*** Information shown Section Begins ***

-- ==== Sys2Proof/Config.lean ====
section
/-! DEFINITION. What an implementation fixes: the session attributes' types, the fixed constants of 00_scope R8,
the open parameters of 00_scope R9, and the two values the spec leaves unspecified (41_segment_framer R142,
42_timeout_manager R164). -/

namespace Sys2Proof

/-- The role of an endpoint: 0 = SENDER, 1 = RECEIVER (10_state R21). -/
inductive Role where
  | sender
  | receiver
deriving DecidableEq, Repr

/-- The ARQ discipline: 0 = SW, stop-and-wait; 1 = GBN, Go-Back-N (10_state R22). -/
inductive Mode where
  | sw
  | gbn
deriving DecidableEq, Repr

/-- The integrity algorithm: 0 = CSUM16, 1 = CRC16 (10_state R23). -/
inductive Alg where
  | csum16
  | crc16
deriving DecidableEq, Repr

namespace Config

/-- The open parameters an instance is built with (00_scope R9). Both are 16 bits wide, so the upper bound 65535 of
R9 holds by the type. They are held in the state and no step writes them. DESIGN CHOICE, log 1: 'unsafe' only for a
claim that rests on the values `State.reset` carries. `TICK_PERIOD`, on which no rule depends, is not held (log 23). -/
structure Params where
  /-- `MSS_MAX`, the largest payload the instance can buffer. -/
  mssMax : Half
  /-- `W_MAX`, the number of retransmission queue entries of the instance. -/
  wMax : Half
deriving DecidableEq, Repr

/-- The lower bounds of 00_scope R9. -/
abbrev Params.Legal (p : Params) : Prop := 1 ≤ p.mssMax.toNat ∧ 1 ≤ p.wMax.toNat

/-- The parameter values the spec's test vectors use, 'not a default' (92_eei_decisions, open parameters). DESIGN
CHOICE, log 1. -/
def vectorParams : Params := { mssMax := 65535#16, wMax := 65535#16 }

/-- FREE VALUE (log 9, DESIGN CHOICE, 'safe'): the bytes ENCODE returns outside the preconditions of
41_segment_framer R142, which 'is not specified' (93_implementation_defined U5, 'any value'). It is a function of the
latched algorithm, modulus and maximum payload and of the operands only, as R148 says of ENCODE. -/
opaque encodeUnspecified (alg : Alg) (m : BitVec 17) (mss : Half) (seq : Half) (flag : Byte) (p : List Byte) :
    List Byte

/-- FREE VALUE (log 10, DESIGN CHOICE, 'safe'): how many of its oldest entries a queue of `len` entries loses to
TM_CANCEL(k) where `k` is not in 1 .. `len`; 42_timeout_manager R164 states no result there. It is drawn afresh each
time, `draw` being the number of values drawn before. -/
opaque cancelUnspecified (draw : Nat) (k : Half) (len : Nat) : Nat

end Config

end Sys2Proof
end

*** Information shown Section Ends ***

Task goal:
Leave out every line before the one containing "drawn afresh each"; set down that line and all remaining lines of the material exactly.

Exercise answer:
TM_CANCEL(k) where `k` is not in 1 .. `len`; 42_timeout_manager R164 states no result there. It is drawn afresh each
time, `draw` being the number of values drawn before. -/
opaque cancelUnspecified (draw : Nat) (k : Half) (len : Nat) : Nat

end Config

end Sys2Proof
end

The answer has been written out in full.